Yes, some people who are denied human rights will always take to the streets and irritate for change. However, historically, they do not have great success in their efforts to unseat the powerful until they have the active cooperation of those who are not able to fulfill basic human needs. This political regime was put in office by the angry mob, who voted in an authoritarian American regime in frustration due to long-standing problems. This regime will not be able to fix anything by actively targeting vulnerable, at-risk elements of this society with more deprivation and punitive actions. It will lead to enormous social change, which will amount to anarchy.

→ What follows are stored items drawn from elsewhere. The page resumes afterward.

-- ==== Sys2Proof/Machine/TimingLink.lean ====
section
/-!
DEFINITION. Frames of the timing link (15_timing_link.md): headers, reads, writes, epochs, discovery, addresses, attention.
Every frame is one command, which linkFrame reads from its bits: a frame that ends at a word boundary is the command of its
opcode, one that is cut mid-word is LINK_ABORT. A response that waits for a wake goes on when the wake ends (State.endWait),
unless the next frame has begun.
-/

namespace Sys2Proof.Machine

open Sys2Proof

/-- The module samples the link: LCLK runs, outside reset and Park and the entry into it (R460, R527). -/
def State.linkUp (s : State) : Bool := s.hasLk && s.clk.lclkPresent && s.clk.park == .running

/-- An address is the module's own (R516). -/
def State.own (s : State) (addr : BitVec 5) : Bool := s.link.assigned && addr == s.link.addr && addr != 31#5

/-- A frame names the module or every module (R516). -/
def State.named (s : State) (addr : BitVec 5) : Bool := s.own addr || addr == 31#5

/-- The CRC word of a block checks (R515). -/
def crcOk (data : List Word) (crc : Word) : Bool := crc16 data == bits crc 0 16

/-- The words the module drove in a frame. -/
def State.drive (l : List Word) (s : State) : State := s.modLink fun x => { x with ldo := l }

/-! ### Status words (R522, R523) -/

/-- A busy word (R517). -/
def busyWord : Word := 0xB0B0B0B0#32

/-- The CHECK byte for an INDEX (R522). -/
def checkByte (index : BitVec 6) : BitVec 8 := (Config.uid >>> (8 * (index.toNat % 8))).setWidth 8

/-- The next frame begins: the one before it is over, and LDO is released until the module drives it (R512, R514, R518). -/
def State.newFrame (s : State) : State := s.modLink fun x => { x with wait := none, ldo := [] }

/-- The READY word of a frame that has woken no domain (R522). -/
def State.readyWord (s : State) (index : BitVec 6) : Word :=
  0xA5#32 ||| fld (checkByte index) 8 ||| flg s.clk.epochValid 17 ||| flg s.clk.coast 18 ||| flg s.int.line0 19 |||
    flg s.int.line1 20 ||| flg s.bufAbove 21 ||| flg s.anyDegraded 22 ||| fld s.link.addr 24

/-- The READY word, with WOKE where a domain was woken for the frame (R522). -/
def State.ready (s : State) (index : BitVec 6) (woke : Bool) : Word := s.readyWord index ||| flg woke 16

/-- A FAIL word (R522). -/
def State.failWord (s : State) (index : BitVec 6) (cause : BitVec 4) (d : BitVec 4) : Word :=
  0x5A#32 ||| fld (checkByte index) 8 ||| fld cause 16 ||| fld d 20 ||| fld s.link.addr 24

/-- Another device drives a bit that the module released (R523). -/
def conflicts (driven bus : Word) : Bool := driven &&& ~~~bus != 0#32

/-- What the module drove of a word up to and with the bit of the conflict; the rest is released (R532). -/
def cutWord (driven bus : Word) : Word :=
  match firstFrom (fun k => bitAt driven (31 - k) && !bitAt bus (31 - k)) 0 32 with
  | some k => if k = 31 then driven else driven ||| (0xFFFFFFFF#32 >>> (k + 1))
  | none => driven

/-- The module gives up its address at a conflict (R532). -/
def State.conflict (s : State) : State :=
  let t := s.modLink fun x => { x.assign 31#5 with locked := false, discEvt := true }
  (t.stick 10).linkError 4#4

/-- The status words of a response that the host clocks, n at most, against what stands on LDO: the words driven, and whether
none met a conflict. -/
def sendStatus : Nat → List Word → List Word → List Word × Bool
  | 0, _, _ => ([], true)
  | _, [], _ => ([], true)
  | n + 1, w :: ws, bus =>
    let b := bus.headD w
    if conflicts w b then ([cutWord w b], false)
    else
      let r := sendStatus n ws bus.tail
      (w :: r.1, r.2)

/-! ### What a frame reaches (R518, R519, R520) -/

/-- A domain that an access would have to wake, or that is FAILED: with its flag FAILED. `flies`: the access has waited before. -/
def State.needs (s : State) (flies : Bool) (i : Nat) : Option (Dom × Bool) :=
  match s.resolveAs flies i with
  | .resting d => some (d, false)
  | .failed d => some (d, true)
  | _ => none

/-- The domains that the n words of a block read need. -/
def State.blockNeeds (s : State) (flies : Bool) (index : BitVec 6) (n : Nat) : List (Dom × Bool) :=
  (List.range n).filterMap fun k =>
    let i := blockIndex readFixed index k
    if 64 ≤ i then none else s.needs flies i

/-- A block has a word that needs a demand wake, which starts a domain or turns its wake to On (R427, R522). -/
def State.wakes (s : State) (l : List (Dom × Bool)) : Bool :=
  l.any fun e => s.demandStarts e.1 || ((s.dom e.1).st == .waking && (s.dom e.1).target != .on)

Empty stomachs do not care about flags. They care about eating, having opportunity and sleeping indoors instead of in the woods. And, if they do not get that, and a reasonable amount of support, then there will be social unrest. Modern times are not set apart from history. Our days right now are simply another page. There is science to politics. And, scientifically speaking, this regime is putting itself in the position where it will relearn the lesson of what reaction takes place when a lit match is exposed to a swimming pool full of gasoline. It is so predictable and yet seems so inevitable.
If social welfare in its various forms is removed before the fantasy of promised economic opportunity for all is delivered, it will create a condition of extreme tension that will not peacefully hold the demographics of the United States. I am not talking about sparking revolution. In fact, I am saying that common people cannot spark revolution today. Revolutionary spark occurs from the lack of opportunity. FDR knew this, and he put in place social welfare to keep intact American borders, the itnegrity of American nationalism and the essential consent of the people to be governed by central authorities like the state and national governments. What he did was nothing less than preserve the union during times when the survival of America as a national entity was in question. FDR put welfare reflief in place until an actual economic boom blossomed in the form of, sadly, World War II. Social welfare was the band aid that government and the people needed until real solutions for prosperity were found. Removing the band aid before wounds are healed is a prescription for instability. Unfortunately, I am firmly under the impression this is exactly what is in the process of happening.
Well, philosophically, perhaps this is just a time when great instability was supposed to happen.
Maybe this situation was inevitable. In the long run, perhaps the coming time of social discord is historically necessary for some greater insight that will follow after the dust has settled. It is some comfort that, even after the worst of times, prosperity does return. Not all change is comfortable, though, and I think that will be the case in the coming years.